Was ist besser: zwei Monitore oder Ultrawide?

Das kommt ein wenig auf euren Geschmack und euer gewünschtes Setup an. Mit einem Ultrawide-Monitor spart ihr euch zum Beispiel einen Standfuß auf dem Schreibtisch, falls ihr keine separate Monitorhalterung verwendet. Und wenn euer Lieblingsspiel Formate wie 21:9 und 32:9 unterstützt und eure Grafikkarte das leistet, kann das extrem viel Spaß bedeuten. Nutzt ihr aber möglicherweise auch Videospielkonsolen am Schreibtisch, und wollt keine schwarzen Balken auf dem Monitor, kann ein Setup aus zwei 16:9-Screens von Vorteil sein.

Bei zwei Bildschirmen könnt ihr einen abschalten, wenn ihr den zweiten nicht benötigt. Bei einem technischen Defekt vermeidet ihr zudem den Totalausfall mit einem Backup-Monitor und könnt einen der Bildschirme im Hochformat betreiben (Pivot ist im Ultrawide-Format ohne separate Halterung kaum möglich). Natürlich ist auch ein Hochkant-Bildschirm neben einem Ultrawide-Monitor eine Möglichkeit. Probiert einfach ein wenig herum, um die für euch speziell passende Lösung zu finden.

Ist ein Gaming-Monitor besser als ein TV?

Das kommt ein bisschen darauf an, wie ihr das Gerät nutzen möchtet und ob ihr gerade eine guten Deal findet. Im Vergleich zu Monitoren müsst ihr bei Fernsehern meist auf Anschlüsse wie DisplayPort, USB-C samt PowerDelivery und DisplayPort Alt Mode und USB-Hub samt KVM-Switch verzichten. Auch die Bildwiederholrate steigt bei Fernsehern nicht in exorbitante Höhen wie 360 Hz und ihr seid auf das 16:9-Format festgelegt. Andererseits bekommt ihr gute OLED-TVs oft zu einem deutlich niedrigeren Preis als vergleichbare Gaming-Monitore, wenn euch die Bildqualität für Spiele der wichtigste Faktor von allen ist.

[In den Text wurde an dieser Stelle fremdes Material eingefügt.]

/-- A lockstep group: the state of its copies, and what stands outside them once per group, its LS, WD and CM blocks
beside their registers (R179). The copies that take part hold one state: an upset that makes one differ is found in the
slot in which it shows (R184). The copies that an ejection has stopped hold states of their own. -/
structure Core extends Copy where
  startTt : Nat := 0             -- TT of the group restart, from which CCLK count (R187)
  held : Vector (Option HeldCopy) 3 := Vector.replicate 3 none  -- copies stopped by an ejection, A, B and C (R190)
  issued : Option (Nat × Vector (BitVec 128) 8) := none  -- TT and record of the last bus record that won its vote (R181, R184)
  replays : List (Nat × Replay) := []  -- replay entries by depth (R228)
  armed : Bool := false          -- the next restricted access may be served from the replay entry of the depth
  due : List (Exc × Word) := []  -- exceptions that wait for the next commit boundary: store errors that have returned (R266)
  waited : Bool := false         -- an interrupt entry has been decided since `LS_P_ENTRY_WAIT` was last brought up (R227)
  entry : Option EntryWindow := none
  broken : Bool := true          -- stopped, powered off or in a restart at some instant of this firing (R346)
  startedT0 : Bool := false      -- `CM_CTRL.START` had been written at t0 of this firing (R346)
  restartDue : Bool := false     -- restarts at the next boundary (R198, R329)
  stopDue : Bool := false        -- stops at the end of the pause (R200)
  inject : Option (Fin 3) := none  -- an injection is pending (R202)
  ejections : Vector Nat 3 := Vector.replicate 3 0  -- ejections on record in `LS_EJ_FN`, at most 2 (R196)
  readmit : Nat := 0             -- copies to be re-admitted at the next boundary whatever READMIT says (R189, R197)
  pause : Option Pause := none
  stepping : Bool := false       -- a debugger's single step: halts after the next instruction (R203)
  stestFn : Nat := 0             -- FN of the last comparator self-test (R201)
  powering : Option Nat := none  -- TT at which the group was powered on, until power is good (R205)
  key1 : Option Nat := none      -- SOSC tick of the pending KEY1 (R339)
  expired : Option Nat := none   -- SOSC tick at which the count last reached its period (R340)
  key1Then : Bool := false       -- a KEY1 was pending at that count (R340)
  frzCapped : Bool := false      -- the erase freeze reached 500 ms (R343)
  deriving DecidableEq, Repr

Mit der Frage "Fernseher vs. Monitor" hat sich auch schon Tech-Redakteur Maxe Schwind auseinandergesetzt:

Wie teuer ist ein guter Gaming-Monitor?

Gute Gaming-Monitore gibt es schon für um die 150 Euro, wie zum Beispiel den ViewSonic VX2418C. In der Regel handelt sich dabei aber nur um Full-HD-Monitore mit Bildschirmdiagonalen bis zu 27 Zoll. Der Vorteil ist jedoch, dass für hohe Framerates keine High-End-Grafikkarte erforderlich ist. Für Top-FHD-Monitore mit 360 Hz kann man bis zu 500 Euro ausgeben. Zu diesem Preis bekommt man aber auch schon gute QHD-Bildschirme mit IPS-Display.

Für ein OLED-Panel mit 2.560 x 1.440 Pixeln muss man mit 900 Euro rechnen. Ordentliche 4K-Monitore zum Zocken kosten heute nicht mehr die Welt und sind ebenfalls bereits ab 500 Euro zu haben. Allerdings muss man hierfür entsprechende GPU-Leistung einberechnen, um die hohe Bildwiederholraten überhaupt nutzen zu können. Für UHD-Bildschirme mit OLED sollte man 1.000 Euro und je nach Ausstattung mitunter auch deutlich mehr einplanen.

Wie viel Zoll sollte ein Gaming-Monitor haben?

Das kommt zum einen darauf an, wie viel Platz ihr zur Verfügung habt. Für die meisten Schreibtische und Gaming-Desks sind Monitore mit 24 - 27 Zoll geeignet. Vor allem dann, wenn ihr zwei Bildschirme nebeneinander stellen möchtet. Ab einer Größe von 32 Zoll kann es auf manchen Schreibtischen schon eng werden und auch Ultrawide-Bildschirme benötigen einiges an Platz.

Unter Umständen bietet sich hier aber auch einfach ein größerer Schreibtisch an, denn diese sind in Sachen Anschaffungen oft noch der kleinere Kostenwert. Inzwischen werden sogar Gaming-Desks produziert, die für zwei Spielende vorgesehen sind:

Im Gegenzug habt ihr aber natürlich einen größeren virtuellen Desktop. Wichtig ist allerdings auch, welche Auflösung für euch infrage kommt. Darauf gehen wir im Abschnitt zur passenden Auflösung ein.